/-- Settles O47: a device at power-on owes nothing and is not busy, and every step in the frame keeps the rest. -/
theorem deviceStaysSound : Obligations.DeviceStaysSound := by
  intro s t hs h
  have hcfg := configurationNeverChanges s t h
  obtain ⟨_, _, ht⟩ | hf := device_cases h
  · refine ⟨?_, ?_, ?_, ?_, ?_⟩ <;> rw [ht] <;> simp [Rdm.powerOn]
  · have hc := hf.cycle ⟨hs.busy, hs.latched, hs.awake⟩
    exact ⟨hcfg ▸ hf.attached, hf.noByte, hc.busy, hc.latched, hc.awake⟩

/-! ### The effects of a write cycle on the device array -/

theorem read_writeUnprotected_same (cfg : Config) (bp : BitVec 2) (m : Memory) (x : Nat) (v : Byte)
    (hx : x < cfg.deviceSize) (hp : protectedAt cfg bp x = false) :
    (writeUnprotected cfg bp m x v).read x = some v := by
  simp [writeUnprotected, hx, hp]

/-- One byte of a data write reaches no other address, and none that does not exist or is protected (20_memory.md R106). -/
theorem read_writeUnprotected_other (cfg : Config) (bp : BitVec 2) (m : Memory) {x y : Nat} (v : Byte)
    (h : y ≠ x ∨ ¬ (y < cfg.deviceSize ∧ protectedAt cfg bp y = false)) :
    (writeUnprotected cfg bp m x v).read y = m.read y := by
  unfold writeUnprotected
  split
  · next hx =>
    simp only [Bool.and_eq_true, decide_eq_true_eq, Bool.not_eq_true'] at hx
    refine Memory.read_write_other m v fun heq => h.elim (absurd heq) fun hn => hn ?_
    exact heq ▸ hx
  · rfl

/-- An address no byte of a data write goes to, and one that does not exist or is protected, reads as before. -/
theorem read_writePage_other (cfg : Config) (bp : BitVec 2) (a x : Nat) :
    ∀ (data : List Byte) (i : Nat) (m : Memory),
      (∀ k, k < data.length → x ≠ pageAddress cfg a (i + k)) ∨ ¬ (x < cfg.deviceSize ∧ protectedAt cfg bp x = false) →
      (writePage cfg bp a i data m).read x = m.read x
  | [], _, _, _ => rfl
  | v :: data, i, m, h => by
    rw [writePage, read_writePage_other cfg bp a x data]
    · exact read_writeUnprotected_other cfg bp m v (h.imp_left fun h => h 0 (by simp))
    · refine h.imp_left fun h k hk => ?_
      rw [Nat.add_assoc, Nat.add_comm 1 k]
      exact h (k + 1) (by simpa using hk)

/-- The last byte that goes to an existing, unprotected address is there after a data write (20_memory.md R106). -/
theorem read_writePage_last (cfg : Config) (bp : BitVec 2) (a : Nat) :
    ∀ (data : List Byte) (i k : Nat) (v : Byte) (m : Memory), data[k]? = some v →
      pageAddress cfg a (i + k) < cfg.deviceSize → protectedAt cfg bp (pageAddress cfg a (i + k)) = false →
      (∀ j, k < j → j < data.length → pageAddress cfg a (i + j) ≠ pageAddress cfg a (i + k)) →
      (writePage cfg bp a i data m).read (pageAddress cfg a (i + k)) = some v
  | [], _, _, _, _, hv, _, _, _ => by simp at hv
  | u :: data, i, 0, v, m, hv, hx, hp, hlast => by
    cases hv
    rw [writePage, read_writePage_other]
    · exact read_writeUnprotected_same cfg bp m _ u hx hp
    · refine .inl fun j hj => ?_
      rw [Nat.add_assoc, Nat.add_comm 1 j]
      exact (hlast (j + 1) (by omega) (by simpa using hj)).symm
  | u :: data, i, k + 1, v, m, hv, hx, hp, hlast => by
    have shift : ∀ j, i + 1 + j = i + (j + 1) := fun j => by omega
    rw [writePage, ← shift k]
    refine read_writePage_last cfg bp a data (i + 1) k v _ hv ?_ ?_ fun j hj hl => ?_
    · rwa [shift]
    · rwa [shift]
    · rw [shift, shift]
      exact hlast (j + 1) (by omega) (by simpa using hl)

/-- The bounds of a well-formed configuration (00_scope.md R14, 20_memory.md R80, R106). -/
theorem bounds_of_wf {cfg : Config} (h : cfg.wf = true) :
    1 ≤ cfg.maxLen ∧ cfg.deviceSize ≤ 2 ^ cfg.aw ∧ 1 ≤ cfg.pageSize ∧ cfg.pageSize ∣ cfg.deviceSize := by
  simp only [Config.wf, Bool.and_eq_true, decide_eq_true_eq] at h
  obtain ⟨⟨⟨⟨⟨-, hlen⟩, -⟩, hsize⟩, hpage⟩, hmod⟩ := h
  exact ⟨hlen, hsize, hpage, Nat.dvd_of_mod_eq_zero hmod⟩

/-- The page of an existing address lies inside the device, of which a page is a divisor (20_memory.md R106). -/
theorem pageAddress_lt {cfg : Config} (hwf : cfg.wf = true) {a : Nat} (ha : a < cfg.deviceSize) (i : Nat) :
    pageAddress cfg a i < cfg.deviceSize := by
  obtain ⟨-, -, hpos, n, hn⟩ := bounds_of_wf hwf
  have hpage : a / cfg.pageSize + 1 ≤ n := Nat.div_lt_of_lt_mul (hn ▸ ha)
  have hend : cfg.pageSize * (a / cfg.pageSize + 1) ≤ cfg.deviceSize := hn ▸ Nat.mul_le_mul_left _ hpage
  have hin : (a % cfg.pageSize + i) % cfg.pageSize < cfg.pageSize := Nat.mod_lt _ hpos
  have hdiv := Nat.div_add_mod a cfg.pageSize
  rw [Nat.mul_add_one] at hend
  unfold pageAddress
  omega

/-- Settles O40: the bytes are written in order, each to its own address. -/
theorem pageWriteStoresTheBytes : Obligations.PageWriteStoresTheBytes := by
  intro cfg bp d a data hwf ha
  refine ⟨fun i => rfl, fun i v hv hp hlast => ?_, fun x hx => ?_, rfl⟩
  · have := read_writePage_last cfg bp a data 0 i v d.array hv
    simp only [Nat.zero_add] at this
    exact this (pageAddress_lt hwf ha i) hp hlast
  · refine read_writePage_other cfg bp a x data 0 d.array (hx.imp (fun h k hk => ?_) fun h => by simp [h])
    rw [Nat.zero_add]
    exact h k hk

/-- An erase of a range in which `x` is when `q` (20_memory.md R109). -/
theorem read_eraseWhere (cfg : Config) (bp : BitVec 2) {p : Nat → Bool} (m : Memory) {x : Nat} {q : Prop} [Decidable q]
    (hq : p x = true ↔ q) :
    (eraseWhere cfg bp p m).read x =
      if x < cfg.deviceSize ∧ q ∧ protectedAt cfg bp x = false then some cfg.erasedValue else m.read x := by
  simp [eraseWhere, Memory.read_fill, hq]

/-- Settles O41: each erase is `eraseWhere` of its own range. -/
theorem eraseClearsItsRange : Obligations.EraseClearsItsRange := by
  intro cfg bp d a x
  refine ⟨?_, ?_, ?_, rfl⟩
  · exact read_eraseWhere cfg bp d.array (by simp only [decide_eq_true_eq, Nat.shiftRight_eq_div_pow])
  · exact read_eraseWhere cfg bp d.array decide_eq_true_iff
  · exact (read_eraseWhere cfg bp d.array (q := True) (iff_of_true rfl trivial)).trans (by simp only [true_and])

/-- An effect changes no address that does not exist or is protected (20_memory.md R101, R106, R109). -/
theorem Effect.read_onArray_outside (cfg : Config) (bp : BitVec 2) (m : Memory) (x : Nat) (e : Effect)
    (h : ¬ (x < cfg.deviceSize ∧ protectedAt cfg bp x = false)) : (e.onArray cfg bp m).read x = m.read x := by
  have erase : ∀ p, (eraseWhere cfg bp p m).read x = m.read x := fun p => by
    rw [read_eraseWhere cfg bp m Iff.rfl, if_neg fun ⟨hx, _, hp⟩ => h ⟨hx, hp⟩]
  cases e with
  | write a data => exact read_writePage_other cfg bp a x data 0 m (.inr h)
  | writeStatus v => rfl
  | eraseSector a => exact erase _
  | erasePage a => exact erase _
  | eraseAll => exact erase _

/-- Settles O44: outside a power cycle the array changes by the effect of a cycle that ends, where the effect may. -/
theorem arrayChangesOnlyByAWriteCycle : Obligations.ArrayChangesOnlyByAWriteCycle := by
  intro s t x h hne
  obtain ⟨rest, ha, -⟩ | hf := device_cases h
  · exact .inl ⟨rest, ha⟩
  obtain hsame | ⟨hbusy, hleft, hend⟩ := hf.array
  · exact absurd (by rw [hsame]) hne
  rw [hend, Rdm.endCycle_array] at hne
  cases hp : s.rdm.pending with
  | none => rw [hp] at hne; exact absurd rfl hne
  | some c =>
    rw [hp] at hne
    have hx : x < s.cfg.deviceSize ∧ protectedAt s.cfg c.bp x = false :=
      not_not.mp fun hn => hne (Effect.read_onArray_outside s.cfg c.bp s.rdm.array x c.effect hn)
    exact .inr ⟨c, rfl, hbusy, hleft, hx⟩

/-- Settles O42: the effect is the assignment of the three bits. -/
theorem statusWriteSetsNv : Obligations.StatusWriteSetsNv := fun _ _ _ _ => rfl

/-- A cycle keeps its effect with the level of the device that starts it (20_memory.md R104, R111). -/
theorem startCycle_pending (s : State) (e : Effect) :
    (s.startCycle e).rdm.pending = some { effect := e, bp := s.rdm.bp } := by
  rw [State.startCycle_eq, State.setRdm_rdm]

/-- The end of a cycle applies its effect under the level kept with it (20_memory.md R104, R111). -/
theorem endCycle_array_of_pending (cfg : Config) {d : Rdm} {c : Cycle} (h : d.pending = some c) :
    (d.endCycle cfg).array = (c.effect.apply cfg c.bp d).array := by
  simp [Rdm.endCycle, h]

/-- Settles O43: the level is read when the cycle starts, and each level's range is its own case. -/
theorem protectedRanges : Obligations.ProtectedRanges :=
  fun cfg _ s _ e _ => ⟨startCycle_pending s e, endCycle_array_of_pending cfg, rfl, rfl, rfl, rfl⟩

end Sys2Proof.Safety

/-! The wire instructions as the device runs them (20_memory.md R102 to R105, R108, R111, R113 to R115): one rule for each
way the device reacts to a byte or to the end of a frame, and from them what each instruction does. -/

namespace Sys2Proof.Safety

open Sys2Proof.Machine

/-! ### The rules of a reaction -/

section
variable {s : State} {wakes : Bool} {j : Nat} {answer act : State → State}

/-- The end of a frame, to a device that is free to act (20_memory.md R103). -/
theorem react_frameArrived (h : FrameArrived s) : s.react wakes j answer act = (act s).clearEvent := by
  simp [State.react, h.event, State.endFrame, h.awake, h.idle]

/-- The end of a frame whose opcode has no act, and does not wake. -/
theorem react_frameEnd_id (h : s.rdm.event = some .frameEnd) : s.react false j answer id = s.clearEvent := by
  simp [State.react, h, State.endFrame]

/-- The end of a frame, to a busy device. -/
theorem react_frameEnd_busy (h : s.rdm.event = some .frameEnd) (hd : s.rdm.dpd = false) (hw : s.rdm.wip = true) :
    s.react wakes j answer act = s.clearEvent := by
  simp [State.react, h, State.endFrame, hd, hw]

/-- The end of a frame that does not wake, to a powered-down device. -/
theorem react_frameEnd_asleep (h : s.rdm.event = some .frameEnd) (hd : s.rdm.dpd = true) (hk : wakes = false) :
    s.react wakes j answer act = s.clearEvent := by
  simp [State.react, h, State.endFrame, hd, hk]

/-- The end of a frame that wakes and does nothing else. -/
theorem react_frameEnd_wakes (h : s.rdm.event = some .frameEnd) :
    s.react true j answer id = (s.setRdm { s.rdm with dpd := false }).clearEvent := by
  cases hd : s.rdm.dpd with
  | true => simp [State.react, h, State.endFrame, hd]
  | false =>
    have same : s = s.setRdm { s.rdm with dpd := false } := by rw [← hd]; rfl
    rw [← same]
    simp [State.react, h, State.endFrame, hd]

/-- A byte that the opcode answers: the device is awake or the opcode wakes, and it is not byte 0 (20_memory.md R102). -/
theorem react_byte_answered (h : s.rdm.event = some .byte) (hd : s.rdm.dpd = false ∨ wakes = true) (hj : j ≠ 0) :
    s.react wakes j answer act = (answer s).clearEvent := by
  have listens : (s.rdm.dpd && !wakes) = false := by obtain hd | hd := hd <;> simp [hd]
  simp [State.react, h, State.answerByte, listens, hj]

/-- A byte answered by a draw: the device is powered down and the opcode does not wake, or it is byte 0, or the opcode has
no other answer to it (20_memory.md R102). -/
theorem react_byte_drawn (h : s.rdm.event = some .byte)
    (hd : (s.rdm.dpd = true ∧ wakes = false) ∨ j = 0 ∨ answer s = s.driveDraw) :
    s.react wakes j answer act = s.driveDraw.clearEvent := by
  obtain ⟨hd, hk⟩ | hj | ha := hd
  · simp [State.react, h, State.answerByte, hd, hk]
  · simp [State.react, h, State.answerByte, hj]
  · simp [State.react, h, State.answerByte, ha]

/-- A draw takes the next scripted byte. -/
theorem driveDraw_of_scripted {d : Byte} {l : List Byte} (h : s.env.byteDraws = d :: l) :
    s.driveDraw = { s with rdm := { s.rdm with out := d }, env := { s.env with byteDraws := l } } := by
  simp [State.driveDraw, State.drawByte, h, State.drive, State.setRdm]

/-- The start of a write cycle takes the next scripted length (20_memory.md R104). -/
theorem startCycle_of_scripted {n : BusyLen} {l : List BusyLen} (e : Effect) (h : s.env.busyDraws = n :: l) :
    s.startCycle e =
      { s with rdm := { s.rdm with wip := true, pending := some { effect := e, bp := s.rdm.bp }, busyLeft := n },
               env := { s.env with busyDraws := l } } := by
  simp [State.startCycle, State.drawBusy, h, State.setRdm]

end

/-- What every frame with an opcode has in common: its instruction reacts through `State.react`, at the index of its last
byte; 0xAB alone wakes, and the opcodes but 0x05, 0x03 and 0xAB have a draw for every answer (20_memory.md R102, R103). -/
theorem exec_eq_react {fb : List Byte} {i : Instr} (h : decodeFrame fb = .ok i) :
    ∃ wakes answer act, (∀ s, exec i s = .next (s.react wakes (fb.length - 1) answer act)) ∧
      ((∀ l, fb ≠ 0xAB#8 :: l) → wakes = false) ∧
      ((∀ l, fb ≠ 0x05#8 :: l ∧ fb ≠ 0x03#8 :: l ∧ fb ≠ 0xAB#8 :: l) → answer = State.driveDraw) := by
  unfold decodeFrame at h
  split at h
  · cases h
  · next tail =>
    split at h <;> cases h
    case h_1 => -- READ
      exact ⟨_, _, _, fun _ => rfl, fun _ => rfl, fun hn => absurd rfl (hn tail).2.1⟩
    case h_5 => -- READ-STATUS
      exact ⟨_, _, _, fun _ => rfl, fun _ => rfl, fun hn => absurd rfl (hn tail).1⟩
    case h_10 => -- RELEASE/READ-ID
      exact ⟨_, _, _, fun _ => rfl, fun hn => absurd rfl (hn tail), fun hn => absurd rfl (hn tail).2.2⟩
    all_goals exact ⟨_, _, _, fun _ => rfl, fun _ => rfl, fun _ => rfl⟩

(GOAL OF THE EXERCISE):
In the data, how many lines include the string "latched"? Reply with only that number.

(YOUR RESPONSE):
2